The saga of "silliness" continues. Notice still no alternative narrative!
Alternative to what? "socially black" Neolithic Egyptians? I quoted your source that you misrepresented as stating how the Egyptians portrayed the Nubians as black, not themselves. And other sources agree:
"Their artistic representations of their neighbors are demeaning, and they clearly show that the ancient Egyptians considered themselves physically different from Nubians and other sub-Saharan Africans in facial features and skin tones, and from “Asiatics” as well"
Wenke, R. J., & Olszewski, D. (2007). Patterns
in prehistory: humankind's first three million years. New York: Oxford University Press.
If you are so concerned with "black" as a skin color then merely look at the graphical representations of Egyptian made of themselves relative to their neighbors.
Egypt has no single narrative. However, along with other parts of Northern Africa, variability in physical characteristics, religious practices, art, and language are more proximal to near-eastern counterparts than sub-Saharan Africa. Component analyses of genetic variability and structural variability indicate affinities with other African peoples as well as Asiatic and European. Linguistically, Egyptian is unique, but it is part of a collection of languages that spread throughout the near-east and then Eurasia, but not south of north Africa.
It seems highly probable that for all practical purposes Egyptians continuously occupied regions we identify as Egypt today. However, this tells us nothing about either the content of their character or the color of their skin:
"We have seen how important proving the blackness of the Egyptians is to the structure of Bernal’s argument. The reason why this attribution of colour also serves as an appropriate metaphorical expression for his whole enterprise is because it provides the crucial link between ancient civilizations and modern groups, who seek to confirm their status through association with these past societies.
The question that needs to be raised is what validity any such claims can possibly have. It is of course quite certain, without any need for proof, that many different groups, from many directions and at many different times, had their impact on the development of what became Greek culture. But the thesis, as Bernal has argued it, concerns not so much development as origins: the focus throughout the whole of Black Athena is on establishing what first determined the character of the culture. This, too,
only makes any sense on a quite un-historical set of assumptions."
O'Connor, D., & Reid, A. (Eds.). (2003).
Ancient Egypt in Africa (Vol. 1). Cavendish Publishing.
Nor is the problem limited to "Egypt vs. Africa vs. whatever" but involves important distinctions between upper and lower Egypt.
Also, studies that attempt to characterize what is distinctively Egyptian (and distinctive relative to what) do so by e.g., excluding commonalities between archaeological findings in Egypt and those from e.g., south west Asia. For one example:
Warfe, A. R. (2003).
Cultural origins of the Egyptian Neolithic and Predynastic: an evaluation of the evidence from the Dakhleh oasis (South Central Egypt). African archaeological review, 20(4), 175-202.

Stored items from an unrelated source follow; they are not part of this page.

theorem execThermalSample_kept (st celsius : Nat) (s : State) (h_s : s.kept P C) :
    Result.kept P C (execThermalSample st celsius s) := by
  unfold execThermalSample
  repeat' first | with_reducible assumption | intro _ | with_reducible apply kept_ifUnit | with_reducible apply kept_ite
                | with_reducible apply State.setFld_kept | with_reducible apply State.protectiveStop_kept
                | with_reducible apply State.refreshPower_kept | with_reducible apply State.noteCool_kept
                | with_reducible apply State.enterStep_kept

theorem execThermalStepExit_kept (st : Nat) (s : State) (h_s : s.kept P C) : Result.kept P C (execThermalStepExit st s) := by
  unfold execThermalStepExit
  repeat' first | with_reducible assumption | intro _ | with_reducible apply kept_ifUnit | with_reducible apply kept_ite
                | with_reducible apply State.setFld_kept | with_reducible apply State.at__kept
                | with_reducible apply State.endSlow_kept | with_reducible apply State.refreshPower_kept
                | with_reducible apply State.onMemory_kept | with_reducible apply State.noteCool_kept
                | with_reducible apply State.enterStep_kept | split

theorem execCoreRotationStart_kept (n : Nat) (s : State) (h_s : s.kept P C) : Result.kept P C (execCoreRotationStart n s) := by
  unfold execCoreRotationStart
  repeat' first | with_reducible assumption | intro _ | with_reducible apply kept_ifUnit
                | with_reducible apply State.startTest_kept | with_reducible apply State.migrate_kept | split

theorem execMigrationCopyDone_kept (n : Nat) (s : State) (h_s : s.kept P C) : Result.kept P C (execMigrationCopyDone n s) := by
  unfold execMigrationCopyDone
  repeat' first | with_reducible assumption | with_reducible apply kept_ifUnit | with_reducible apply State.setFld_kept
                | with_reducible apply State.bump_kept | with_reducible apply State.onTests_kept
                | with_reducible apply State.refreshDie_kept | with_reducible apply State.retireCore_kept
                | with_reducible apply State.refreshCoreTest_kept | with_reducible apply State.storesOpen_kept | split

theorem execSpareCoreBistStart_kept (die phys : Nat) (s : State) (h_s : s.kept P C) :
    Result.kept P C (execSpareCoreBistStart die phys s) := by
  unfold execSpareCoreBistStart
  repeat' first | with_reducible assumption | intro _ | with_reducible apply kept_ifUnit
                | with_reducible apply State.onTests_kept | with_reducible apply State.startTest_kept

theorem execCoreBistDone_kept (die phys : Nat) (v : Verdict) (s : State) (h_s : s.kept P C) :
    Result.kept P C (execCoreBistDone die phys v s) := by
  unfold execCoreBistDone
  repeat' first | with_reducible assumption | intro _ | with_reducible apply kept_ifUnit | with_reducible apply kept_ite
                | with_reducible apply State.onTests_kept | with_reducible apply State.refreshDie_kept
                | with_reducible apply State.retireCore_kept | with_reducible apply State.unitTested_kept
                | with_reducible apply State.testFailed_kept | with_reducible apply State.refreshCoreTest_kept | split

theorem execCoreCheckerFailure_kept (die phys : Nat) (s : State) (h_s : s.kept P C) :
    Result.kept P C (execCoreCheckerFailure die phys s) := by
  unfold execCoreCheckerFailure
  repeat' first | with_reducible assumption | intro _ | with_reducible apply kept_ifUnit | with_reducible apply kept_ite
                | with_reducible apply State.setFld_kept | with_reducible apply State.absorbWithin_kept
                | with_reducible apply State.onTests_kept | with_reducible apply State.retireCore_kept
                | with_reducible apply State.refreshCoreTest_kept | with_reducible apply State.stopCoreTests_kept
                | with_reducible apply State.rescueCore_kept | split

theorem execMarrowEngineTestStart_kept (m : Nat) (s : State) (h_s : s.kept P C) :
    Result.kept P C (execMarrowEngineTestStart m s) := by
  unfold execMarrowEngineTestStart
  repeat' first | with_reducible assumption | intro _ | with_reducible apply kept_ifUnit
                | with_reducible apply State.onTests_kept | with_reducible apply State.startTest_kept
                | with_reducible apply State.refreshMarrow_kept

theorem execMarrowBistDone_kept (m : Nat) (v : Verdict) (s : State) (h_s : s.kept P C) :
    Result.kept P C (execMarrowBistDone m v s) := by
  unfold execMarrowBistDone
  repeat' first | with_reducible assumption | with_reducible apply kept_ifUnit | with_reducible apply State.onTests_kept
                | with_reducible apply State.setActive_kept | with_reducible apply State.unitTested_kept
                | with_reducible apply State.testFailed_kept | with_reducible apply State.refreshMarrow_kept
                | with_reducible refine Kept.mram ?_ rfl rfl | simp only [kept_mk] | split

theorem execMarrowCheckerFailure_kept (st phys : Nat) (s : State) (h_s : s.kept P C) :
    Result.kept P C (execMarrowCheckerFailure st phys s) := by
  unfold execMarrowCheckerFailure
  repeat' first | with_reducible assumption | intro _ | with_reducible apply kept_ifUnit | with_reducible apply kept_ite
                | with_reducible apply State.logFault_kept | with_reducible apply State.absorbWithin_kept
                | with_reducible apply State.endDeviceOther_kept | with_reducible apply State.onTests_kept
                | with_reducible apply State.setActive_kept | with_reducible apply State.refreshMarrow_kept
                | with_reducible apply State.evacuate_kept | with_reducible refine Kept.mram ?_ rfl rfl
                | simp only [kept_mk] | with_reducible apply kept_foldl
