-- ==== Sys2Proof/Laws/SameMemory.lean ====
section
/-! SUPPORT. What the register file, the routes, the write path, the sequencer and the units of a core leave as it is, by the parts of the state (Laws/Same.lean). -/
namespace Sys2Proof.Machine

variable {M : Nat} {z : State}

theorem State.setFld_same (s : State) (f : Fld) (v : Nat) (hM : within 2 M = true) (h_s : s.same M z) :
    (State.setFld s f v).same M z := by
  unfold State.setFld
  repeat' first | with_reducible assumption | with_reducible apply State.setReg_same

theorem State.bump_same (s : State) (f : Fld) (n : Nat) (hM : within 2 M = true) (h_s : s.same M z) :
    (State.bump s f n).same M z := by
  unfold State.bump
  repeat' first | with_reducible assumption | with_reducible apply State.setFld_same

theorem State.bump32_same (s : State) (k n : Nat) (hM : within 2 M = true) (h_s : s.same M z) :
    (State.bump32 s k n).same M z := by
  unfold State.bump32
  repeat' first | with_reducible assumption | with_reducible apply State.bump_same

theorem State.bump64_same (s : State) (k n : Nat) (hM : within 2 M = true) (h_s : s.same M z) :
    (State.bump64 s k n).same M z := by
  unfold State.bump64
  repeat' first | with_reducible assumption | with_reducible apply State.bump_same

theorem State.at__same (s : State) (t : Nat) (hM : within 2 M = true) (h_s : s.same M z) : (State.at_ s t).same M z := by
  unfold State.at_
  repeat' first | with_reducible assumption | intro _ | with_reducible apply same_ite
                | with_reducible apply State.setReg_same

theorem State.send_same (s : State) (x : Sent) (hM : within 67108864 M = true) (h_s : s.same M z) :
    (State.send s x).same M z := by
  unfold State.send
  repeat' first | with_reducible assumption | exact Or.inl (within_bit hM (by decide)) | with_reducible exact Or.inr rfl
                | simp only [same_mk] | with_reducible apply Same.of

theorem State.setDevState_same (s : State) (v : Nat) (hM : within 2 M = true) (h_s : s.same M z) :
    (State.setDevState s v).same M z := by
  unfold State.setDevState
  repeat' first | with_reducible assumption | with_reducible apply State.setFld_same

theorem State.fresh_same (s : State) (hM : within 33554432 M = true) (h_s : s.same M z) : (State.fresh s).2.same M z := by
  unfold State.fresh
  repeat' first | with_reducible assumption | exact Or.inl (within_bit hM (by decide)) | with_reducible exact Or.inr rfl
                | simp only [same_mk] | with_reducible apply Same.of

theorem State.upTo_same (s : State) (bound : Nat) (hM : within 33554432 M = true) (h_s : s.same M z) :
    (State.upTo s bound).2.same M z := by
  unfold State.upTo
  repeat' first | with_reducible assumption | with_reducible apply State.fresh_same

theorem State.setPort_same (s : State) (p : Nat) (x : Port) (hM : within 131072 M = true) (h_s : s.same M z) :
    (State.setPort s p x).same M z := by
  unfold State.setPort
  repeat' first | with_reducible assumption | exact Or.inl (within_bit hM (by decide)) | with_reducible exact Or.inr rfl
                | simp only [same_mk] | with_reducible apply Same.of

theorem State.injectTx_same (s : State) (p : Nat) (tx : Tx) (hM : within 67239938 M = true) (h_s : s.same M z) :
    (State.injectTx s p tx).same M z := by
  unfold State.injectTx
  repeat' first | with_reducible assumption | exact within_trans (by decide) hM | with_reducible apply State.bump64_same
                | with_reducible apply State.send_same | with_reducible apply State.setPort_same

theorem State.sendBy_same (s : State) (p : Nat) (tx : Tx) (hM : within 67239938 M = true) (h_s : s.same M z) :
    (State.sendBy s p tx).same M z := by
  unfold State.sendBy
  repeat' first | with_reducible assumption | exact within_trans (by decide) hM | intro _ | with_reducible apply same_ite
                | with_reducible apply State.setPort_same | with_reducible apply State.injectTx_same

theorem State.sendTx_same (s : State) (tx : Tx) (hM : within 67239938 M = true) (h_s : s.same M z) :
    (State.sendTx s tx).same M z := by
  unfold State.sendTx
  repeat' first | with_reducible assumption | exact Or.inl (within_bit hM (by decide)) | with_reducible exact Or.inr rfl
                | with_reducible apply State.sendBy_same | simp only [same_mk] | with_reducible apply Same.of | split

theorem State.flushPort_same (s : State) (p : Nat) (n_ : Nat) (hM : within 67239938 M = true) (h_s : s.same M z) :
    (State.flushPort s p n_).same M z := by
  induction n_ generalizing s p with
  | zero =>
    unfold State.flushPort
    repeat' first | with_reducible assumption
  | succ n ih =>
    unfold State.flushPort
    repeat' first | with_reducible assumption | exact within_trans (by decide) hM | with_reducible apply ih
                  | with_reducible apply State.setPort_same | with_reducible apply State.injectTx_same | simp only [same_mk]
                  | split

theorem State.announce_same (s : State) (p : Nat) (hM : within 67239938 M = true) (h_s : s.same M z) :
    (State.announce s p).same M z := by
  unfold State.announce
  repeat' first | with_reducible assumption | intro _ | with_reducible apply State.sendTx_same
                | with_reducible apply same_foldl

theorem State.noteSpares_same (s : State) (hM : within 67239938 M = true) (h_s : s.same M z) : (State.noteSpares s).same M z := by
  unfold State.noteSpares
  repeat' first | with_reducible assumption | exact Or.inl (within_bit hM (by decide)) | with_reducible exact Or.inr rfl
                | exact within_trans (by decide) hM | intro _ | with_reducible apply same_ite
                | with_reducible apply State.setFld_same | with_reducible apply State.announce_same | simp only [same_mk]
                | with_reducible apply Same.of | with_reducible apply same_foldl

theorem State.excursion_same (s : State) (i : Nat) (hM : within 64 M = true) (h_s : s.same M z) :
    (State.excursion s i).same M z := by
  unfold State.excursion
  repeat' first | with_reducible assumption | exact Or.inl (within_bit hM (by decide)) | with_reducible exact Or.inr rfl
                | simp only [same_mk] | with_reducible apply Same.of

theorem State.recordFlag_same (s : State) (i : Nat) (hM : within 64 M = true) (h_s : s.same M z) :
    (State.recordFlag s i).same M z := by
  unfold State.recordFlag
  repeat' first | with_reducible assumption | exact Or.inl (within_bit hM (by decide)) | with_reducible exact Or.inr rfl
                | simp only [same_mk] | with_reducible apply Same.of

theorem State.onRecord_same (s : State) (f : TickRec → TickRec) (hM : within 64 M = true) (h_s : s.same M z) :
    (State.onRecord s f).same M z := by
  unfold State.onRecord
  repeat' first | with_reducible assumption | exact Or.inl (within_bit hM (by decide)) | with_reducible exact Or.inr rfl
                | simp only [same_mk] | with_reducible apply Same.of

theorem State.triggerPeers_same (s : State) (op addr word : Nat) (hM : within 67239938 M = true) (h_s : s.same M z) :
    (State.triggerPeers s op addr word).same M z := by
  unfold State.triggerPeers
  repeat' first | with_reducible assumption | intro _ | with_reducible apply State.sendTx_same
                | with_reducible apply same_foldl

theorem State.countStall_same (s : State) (w : WaitWrite) (hM : within 2 M = true) (h_s : s.same M z) :
    (State.countStall s w).same M z := by
  unfold State.countStall
  repeat' first | with_reducible assumption | with_reducible apply State.bump64_same | split

theorem State.invalidate_same (s : State) (line : Nat) (hM : within 67239938 M = true) (h_s : s.same M z) :
    (State.invalidate s line).same M z := by
  unfold State.invalidate
  repeat' first | with_reducible assumption | exact Or.inl (within_bit hM (by decide)) | with_reducible exact Or.inr rfl
                | exact within_trans (by decide) hM | intro _ | with_reducible apply same_ite
                | with_reducible apply State.bump64_same | with_reducible apply State.sendTx_same | simp only [same_mk]
                | with_reducible apply Same.of | with_reducible apply same_foldl

theorem State.commitWrite_same (s : State) (w : WaitWrite) (hM : within 67272718 M = true) (h_s : s.same M z) :
    (State.commitWrite s w).1.same M z := by
  unfold State.commitWrite
  repeat' first | with_reducible assumption | exact within_trans (by decide) hM | intro _
                | with_reducible apply same_ite_fst | with_reducible apply State.store_same
                | with_reducible apply State.invalidate_same | with_reducible apply same_foldl

theorem State.undoFills_same (s : State) (hM : within 67272770 M = true) (h_s : s.same M z) : (State.undoFills s).same M z := by
  unfold State.undoFills
  repeat' first | with_reducible assumption | exact Or.inl (within_bit hM (by decide)) | with_reducible exact Or.inr rfl
                | exact within_trans (by decide) hM | intro _ | with_reducible apply same_ite
                | with_reducible apply State.recordFlag_same | with_reducible apply State.triggerPeers_same
                | simp only [same_mk] | with_reducible apply Same.of

theorem State.serveWrite_same (s : State) (w : WaitWrite) (hM : within 67338318 M = true) (h_s : s.same M z) :
    (State.serveWrite s w).1.same M z := by
  unfold State.serveWrite
  repeat' first | with_reducible assumption | exact Or.inl (within_bit hM (by decide)) | with_reducible exact Or.inr rfl
                | exact within_trans (by decide) hM | with_reducible apply State.bump32_same
                | with_reducible apply State.bump64_same | with_reducible apply State.excursion_same
                | with_reducible apply State.countStall_same | with_reducible apply State.commitWrite_same
                | with_reducible apply State.undoFills_same | simp only [same_mk] | with_reducible apply Same.of | split

theorem State.serveWrites_same (s : State) (n_ : List WaitWrite) (hM : within 67338318 M = true) (h_s : s.same M z) :
    (State.serveWrites s n_).same M z := by
  induction n_ generalizing s with
  | nil =>
    unfold State.serveWrites
    repeat' first | with_reducible assumption
  | cons a r ih =>
    unfold State.serveWrites
    repeat' first | with_reducible assumption | exact Or.inl (within_bit hM (by decide)) | with_reducible exact Or.inr rfl
                  | with_reducible apply ih | with_reducible apply State.serveWrite_same | simp only [same_mk]
                  | with_reducible apply Same.of | with_reducible refine same_fst (by assumption) ?_ | split

theorem State.retryWrites_same (s : State) (hM : within 67338318 M = true) (h_s : s.same M z) :
    (State.retryWrites s).same M z := by
  unfold State.retryWrites
  repeat' first | with_reducible assumption | exact Or.inl (within_bit hM (by decide)) | with_reducible exact Or.inr rfl
                | with_reducible apply State.serveWrites_same | simp only [same_mk] | with_reducible apply Same.of
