-- ==== Sys2Proof/Laws/SameTransfers.lean ====
section
/-! SUPPORT. What the home of remote requests, queues, transfers and Marrow ops leave as it is, by the parts of the state (Laws/Same.lean). -/
namespace Sys2Proof.Machine

variable {M : Nat} {z : State}

theorem State.onFabric_same (s : State) (f : Fabric → Fabric) (hM : within 131072 M = true) (h_s : s.same M z) :
    (State.onFabric s f).same M z := by
  unfold State.onFabric
  repeat' first | with_reducible assumption | exact Or.inl (within_bit hM (by decide)) | with_reducible exact Or.inr rfl
                | simp only [same_mk] | with_reducible apply Same.of

theorem State.reply_same (s : State) (tx : Tx) (word : Nat) (data : List Byte) (crc : Bool) (hM : within 67239938 M = true)
    (h_s : s.same M z) :
    (State.reply s tx word data crc).same M z := by
  unfold State.reply
  repeat' first | with_reducible assumption | with_reducible apply State.sendTx_same

theorem State.refuse_same (s : State) (tx : Tx) (status : Nat) (hM : within 67239938 M = true) (h_s : s.same M z) :
    (State.refuse s tx status).same M z := by
  unfold State.refuse
  repeat' first | with_reducible assumption | with_reducible apply State.sendTx_same

theorem State.mark_same (s : State) (g seq : Nat) (hM : within 131072 M = true) (h_s : s.same M z) :
    (State.mark s g seq).same M z := by
  unfold State.mark
  repeat' first | with_reducible assumption | intro _ | with_reducible apply same_ite
                | with_reducible apply State.onFabric_same

theorem State.journal_same (s : State) (tx : Tx) (old : Nat) (hM : within 131074 M = true) (h_s : s.same M z) :
    (State.journal s tx old).same M z := by
  unfold State.journal
  repeat' first | with_reducible assumption | exact within_trans (by decide) hM | with_reducible apply State.setFld_same
                | with_reducible apply State.onFabric_same

theorem State.applyAtomic_same (s : State) (tx : Tx) (hM : within 67338318 M = true) (h_s : s.same M z) :
    (State.applyAtomic s tx).same M z := by
  unfold State.applyAtomic
  repeat' first | with_reducible assumption | exact within_trans (by decide) hM | with_reducible apply State.atomic_same
                | with_reducible apply State.mark_same | with_reducible apply State.journal_same

theorem State.setServe_same (s : State) (v : Serve) (hM : within 131072 M = true) (h_s : s.same M z) :
    (State.setServe s v).same M z := by
  unfold State.setServe
  repeat' first | with_reducible assumption | with_reducible apply State.onFabric_same

theorem State.congestNotice_same (s : State) (g gap : Nat) (hM : within 67239938 M = true) (h_s : s.same M z) :
    (State.congestNotice s g gap).same M z := by
  unfold State.congestNotice
  repeat' first | with_reducible assumption | exact within_trans (by decide) hM | with_reducible apply State.bump64_same
                | with_reducible apply State.sendTx_same | with_reducible apply State.onFabric_same

theorem State.congested_same (s : State) (line : Nat) (hM : within 67239938 M = true) (h_s : s.same M z) :
    (State.congested s line).same M z := by
  unfold State.congested
  repeat' first | with_reducible assumption | exact within_trans (by decide) hM | intro _ | with_reducible apply same_ite
                | with_reducible apply State.onFabric_same | with_reducible apply State.congestNotice_same
                | with_reducible apply same_foldl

A continuous population in Egypt does not mean "black African" any more than we are all "black African". Physical characteristics of the Egyptian populous changed overtime and involved
1) The introduction of genetic variation via conquest and slavery
2) Within group variation based on socio-economic status
3) Temporal shifts as waves of immigrants, conquests, etc., changed population dynamics
4) The proximity of Northern Africa to the most powerful, extensive, and influential empires of the ancient world.
You wish to read into few studies on bone length not just skin color but some unified Africa which wouldn't exist even if there were no Egypt. It is particularly inapplicable to Egypt because, from a linguistic to a genetic perspective, Egypt has been occupied by probably the most variable (in a variety of ways) peoples on the planet.
There is no single narrative apart from those provided by white supremacists and afrocentrists. And your narrative is a handful of papers from a single origina and misquoting sources you haven't read to talk about a field you apparently don't know about which involve technicalities from the use of statistical distance metrics to linguistic models.
Nothing but "obfuscation":
Better that than your lies and dishonesty. If you can't even honestly cite your own sources, either you presenting yourself as being familiar with information you are merely regurgitating or you are deliberately being dishonest to mislead.